To receive payment for a Supplemental Medical-Legal Report (ML106), JT2 forced the evaluator (via DaisyCollect, as the evaluator’s billing agent) to submit three bill submissions as follows:

  1. An initial bill (JT2 denied payment)
  2. A Second Review appeal (JT2 denied payment)
  3. An IBR request (and $180 filing fee)

After the doctor paid $180 to file for IBR, JT2 took the following actions:

  1. Paid the medical-legal bill (JT2 did not wait for IBR decision)
  2. Contacted provider demanding the withdrawal of IBR (without reimbursing the provider for penalties, interest, or the IBR filing fee)
  3. Contacted the state’s IBR organization, Maximus, demanding they “close” the IBR case (On the grounds that JT2 capitulated and paid the doctor)

In a series of increasingly frantic emails and voicemails, JT2 insisted that the IBR request be withdrawn, since JT2 opted to pay the disputed amount. The provider refused. JT2, strangely, even asked Maximus to drop the “frivolous” case, all because JT2 blinked first.

We consider this a teachable moment. The lesson? DaisyCollect providers will not withdraw IBRs when, rather than paying the provider, claims administrators (frivolously) waste provider time and resources.

Of course, JT2 still owes this doctor penalties, interest, and the $180 IBR filing fee —  not that we expect to actually see these payments, or the DWC to lift a finger in the med-legal doctor’s defense.

JT2 Attempts To Have IBR Case Dismissed

Shortly after paying $180 to file for IBR, we received an email and voicemail in which a JT2 representative agreed to pay the disputed amount, and asked DaisyBill to withdraw the IBR request.

DaisyBill also received a copy of a letter from JT2 to Maximus, in which JT2 presumed to tell Maximus to forget the whole dispute.

Unfortunately for JT2, two facts remain true (for now):

  • Only at the provider’s request will Maximus “close the file” on an ongoing IBR case.

  • When Maximus rules in favor of the provider, the claims administrator owes penalties, interest, and restoration of the $180 IBR filing fee in addition to the disputed amount.

Following JT2’s letter, Maximus reached out to DaisyBill to ask whether the IBR request would be withdrawn.
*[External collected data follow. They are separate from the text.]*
-- ==== Sys2Proof/Machine/State.lean ====
section
/-! DEFINITION. The state of the block as plain data (spec/10_state.md), what its host and reset pin do next,
the reasons a step can stop, and the state right after the power-on reset (R74). -/

namespace Sys2Proof.Machine

/-! ## Parts of the state -/

/-- The states of the synchronizer (R174); STATUS.SYNC_STATE shows their code. -/
inductive SyncState where
  | idle
  | coarse
  | refine
  | converged
  | failed
  | iterLimit
  deriving DecidableEq, Repr

/-- The stored fields of STATUS (R34). BUSY is not among them: it shows `engine` (R73). -/
structure Status where
  /-- [1] SYNC_VALID -/
  syncValid : Bool
  /-- [2] EQ_VALID -/
  eqValid : Bool
  /-- [3] EST_VALID -/
  estValid : Bool
  /-- [4] CONF_INF -/
  confInf : Bool
  /-- [5] SNR_INF -/
  snrInf : Bool
  /-- [10:8] SYNC_STATE -/
  syncState : SyncState
  deriving DecidableEq, Repr

/-- ERR (R36). -/
structure Err where
  /-- [7:0] CODE -/
  code : BitVec 8
  /-- [15:8] SUB -/
  sub : BitVec 8
  deriving DecidableEq, Repr

/-- IRQ_STATUS (R37). -/
structure IrqStatus where
  /-- [0] DONE -/
  done : Bool
  /-- [1] ERROR -/
  error : Bool
  /-- [2] WR_IGNORED -/
  wrIgnored : Bool
  /-- [3] CMD_REJECTED -/
  cmdRejected : Bool
  deriving DecidableEq, Repr

/-- The bits of a stored complex value: two binary64 values (R59). -/
structure CplxBits where
  re : Bits64
  im : Bits64
  deriving DecidableEq, Repr

/-- The configuration registers (R40 to R59), each field at its own width. Written values are stored exactly,
legal or not (R39). -/
structure ConfigRegs where
  layoutModes : BitVec 3
  streamModes : BitVec 3
  os : BitVec 8
  frameLen : Word
  pilotLen : Word
  pilotPos : Word
  sampleLen : Word
  numTaps : BitVec 8
  searchStart : Word
  searchLen : Word
  iterations : BitVec 8
  refineHalf : BitVec 16
  threshold : Bits64
  aggMode : BitVec 2
  /-- AGG_WEIGHT[t][r] (R53) -/
  aggWeight : Vector (Vector Bits64 4) 4
  /-- MU[t] (R54) -/
  mu : Vector Bits64 4
  tapLimit : Bits64
  divFactor : Bits64
  constSize : BitVec 16
  rotOrder : BitVec 4
  frameOffset : Word
  estStart : Word
  estLen : Word
  refLen : Word
  delayMax : BitVec 16
  /-- ROT[q] (R59) -/
  rot : Vector CplxBits 8
  deriving DecidableEq, Repr

/-- The SYNC results (R60, R61). -/
structure SyncResults where
  offset : Word
  iters : Word
  candStart : Word
  candCount : Word
  peak : Bits64
  floor : Bits64
  conf : Bits64
  coarseOffset : Word
  /-- CHEST[t][r] (R61) -/
  chest : Vector (Vector CplxBits 4) 4
  deriving DecidableEq, Repr

/-- The EQ results (R62). -/
structure EqResults where
  divMag : Bits64
  divSymbol : Word
  divWhere : Word
  /-- OUT_POWER[t] -/
  outPower : Vector Bits64 4
  deriving DecidableEq, Repr

/-- The PERF results (R63). -/
structure PerfResults where
  errors : Word
  symbols : Word
  ser : Bits64
  sigpow : Bits64
  errpow : Bits64
  snr : Bits64
  best : Word
  delay : Word
  deriving DecidableEq, Repr

/-- The accumulators (R64). -/
structure Accumulators where
  errors : Bits64
  symbols : Bits64
  sigpow : Bits64
  errpow : Bits64
  frames : Word
  deriving DecidableEq, Repr

/-- The bytes of the seven memories (R66 to R72) at their offsets of R84: addresses strictly rising. An
unlisted address has not been written since power-on and has no value (R104; log entry 4). -/
abbrev Memory := List Host.Cell

/-- One entry of a memory (R66 to R72), by its indices. -/
inductive Entry where
  | sample (r n : Nat)
  | pilot (t k : Nat)
  | ref (t k : Nat)
  | out (t k : Nat)
  | tap (t r j : Nat)
  | const (q : Nat)
  | corr (i : Nat)
  deriving DecidableEq, Repr

/-- The engine (R73): IDLE, or RUNNING what the accepted word decodes to (R130). -/
inductive Engine where
  | idle
  | running (c : Decoded)
  deriving DecidableEq, Repr

/-! ## The host's side -/

/-- The kind of a bus request (R81). -/
inductive AccessKind where
  | read
  | write
  deriving DecidableEq, Repr

/-- A bus request (R81). -/
structure Request where
  kind : AccessKind
  /-- byte offset from BASE -/
  addr : BitVec 24
  wdata : Word
  wstrb : BitVec 4
  deriving DecidableEq, Repr

/-- The response code of a transaction (R81). -/
inductive Resp where
  | okay
  | slverr
  deriving DecidableEq, Repr

/-- The response of a transaction (R81). No rule gives `rdata` a value for a write, so a write's response
holds none (log entry 11). -/
inductive Response where
  | read (rdata : Word) (resp : Resp)
  | write (resp : Resp)
  deriving DecidableEq, Repr

/-- Who moves in one step (R133, R310, R331; log entry 3). -/
inductive Turn where
  /-- the host performs its next pending transaction -/
  | host
  /-- the engine runs its command -/
  | engine
  /-- pin `rst_n` goes to this level -/
  | rstN (level : Bool)
  deriving DecidableEq, Repr

/-! ## The state -/

/-- The state of the block (R30) and of what acts on it. -/
structure State where
  /-- CTRL.IRQ_EN (R33) -/
  irqEn : Bool
  /-- STATUS but for BUSY (R34) -/
  status : Status
  /-- CMD, the last accepted command word (R35) -/
  cmd : Word
  /-- ERR (R36) -/
  err : Err
  /-- IRQ_STATUS (R37) -/
  irqStatus : IrqStatus
  /-- the configuration registers (R40 to R59) -/
  cfg : ConfigRegs
  /-- the SYNC results (R60, R61) -/
  syncRes : SyncResults
  /-- the EQ results (R62) -/
  eqRes : EqResults
  /-- the PERF results (R63) -/
  perfRes : PerfResults
  /-- the accumulators (R64) -/
  acc : Accumulators
  /-- the memories (R66 to R72) -/
  mem : Memory
  /-- the engine (R73) -/
  engine : Engine
  /-- abort_req (R73) -/
  abortReq : Bool
  /-- MODEL'S OWN: the level of pin `rst_n` (R80, R310; log entry 12) -/
  rstN : Bool
  /-- MODEL'S OWN: the host's pending transactions, oldest first (R94; log entry 3) -/
  requests : List Request
  /-- MODEL'S OWN: whose turn comes next (R133; log entry 3) -/
  schedule : List Turn
  /-- MODEL'S OWN: what the host's last transaction answered (R81; log entry 11) -/
  response : Option Response
  /-- MODEL'S OWN: the number of the next draw of free values (log entry 1) -/
  draws : Nat
  deriving DecidableEq, Repr

/-! ## Why a step can stop -/

/-- The faults of the model. -/
inductive Fault where
  /-- `UninitRead` (R104, R288; 93 U5): raised by a command whose rule reads a memory entry with a word that
  has not been written since power-on. Safe: the model stops where the hardware goes on with unknown bits. -/
  | uninitRead (entry : Entry)
  deriving DecidableEq, Repr

/-- The refusals of the model. -/
inductive Refusal where
  /-- The command has no meaning in the model yet: raised by no arm of this model. Safe: the model stops. -/
  | notModelled (mnemonic : String)
  deriving DecidableEq, Repr

/-! ## Reset (R74) -/

/-- ZERO as bits: (+0.0, +0.0) (R15). -/
def CplxBits.zero : CplxBits := ⟨0, 0⟩

/-- STATUS after reset (R74). -/
def Status.reset : Status := ⟨false, false, false, false, false, .idle⟩

/-- Every configuration register resets to 0 (R74). -/
def ConfigRegs.reset : ConfigRegs :=
  { layoutModes := 0, streamModes := 0, os := 0, frameLen := 0, pilotLen := 0, pilotPos := 0
    sampleLen := 0, numTaps := 0, searchStart := 0, searchLen := 0, iterations := 0, refineHalf := 0
    threshold := 0, aggMode := 0, aggWeight := Vector.replicate 4 (Vector.replicate 4 0)
    mu := Vector.replicate 4 0, tapLimit := 0, divFactor := 0, constSize := 0, rotOrder := 0
    frameOffset := 0, estStart := 0, estLen := 0, refLen := 0, delayMax := 0
    rot := Vector.replicate 8 CplxBits.zero }

/-- Every SYNC result resets to 0 (R74). -/
def SyncResults.reset : SyncResults :=
  { offset := 0, iters := 0, candStart := 0, candCount := 0, peak := 0, floor := 0, conf := 0
    coarseOffset := 0, chest := Vector.replicate 4 (Vector.replicate 4 CplxBits.zero) }

/-- Every EQ result resets to 0 (R74). -/
def EqResults.reset : EqResults :=
  { divMag := 0, divSymbol := 0, divWhere := 0, outPower := Vector.replicate 4 0 }

/-- Every PERF result resets to 0 (R74). -/
def PerfResults.reset : PerfResults := ⟨0, 0, 0, 0, 0, 0, 0, 0⟩

/-- The accumulators at 0: after reset (R74), and after ACC_CLEAR (R143). -/
def Accumulators.zero : Accumulators := ⟨0, 0, 0, 0, 0⟩

/-- The block right after the hard reset at power-on (R74, R311, R312): every register at its reset value, no
memory entry written. The model's own fields start empty, with `rst_n` released (log entry 20). -/
def State.reset : State :=
  { irqEn := false
    status := Status.reset
    cmd := 0
    err := ⟨0, 0⟩
    irqStatus := ⟨false, false, false, false⟩
    cfg := ConfigRegs.reset
    syncRes := SyncResults.reset
    eqRes := EqResults.reset
    perfRes := PerfResults.reset
    acc := Accumulators.zero
    mem := []
    engine := .idle
    abortReq := false
    rstN := true
    requests := []
    schedule := []
    response := none
    draws := 0 }

end Sys2Proof.Machine
end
Our agents informed Maximus that IBR would proceed — at which point JT2 escalated its tantrum.

JT2 Fails IBR 101

First came a voicemail expressing JT2’s frustration at not being let off the hook. JT2 claimed the IBR request “would be something you would have to withdraw, which [JT2] had requested because that’s wasting [Maximus’] time when it’s already been paid.”

Wait, what? Wasting Maximus’ time?

  • What about the three bills the doctor was forced to submit (totaling 70 pages of bills and reports submitted)?
  • What about the $180 JT2 forced the doctor to pay?

In addition to the voicemail, JT2 followed up by sending Maximus an email, stating (emphasis added):

…I wanted to make sure that Maximus is aware that this [is] now frivolous as the issue had been resolved and all parties were notified timely. I would not be liable for paying Maximus’ review fee given that the disputed amount has been paid in full.

Please respond…and advise why you would not withdraw your IBR referral and would still want to move forward with the IBR process when the matter is resolved.

Except the matter is not “resolved.” By law, JT2 owes this doctor more than just the disputed amount, as detailed above. Fortunately for JT2, California laws are only as consequential as our dormant state agencies make them.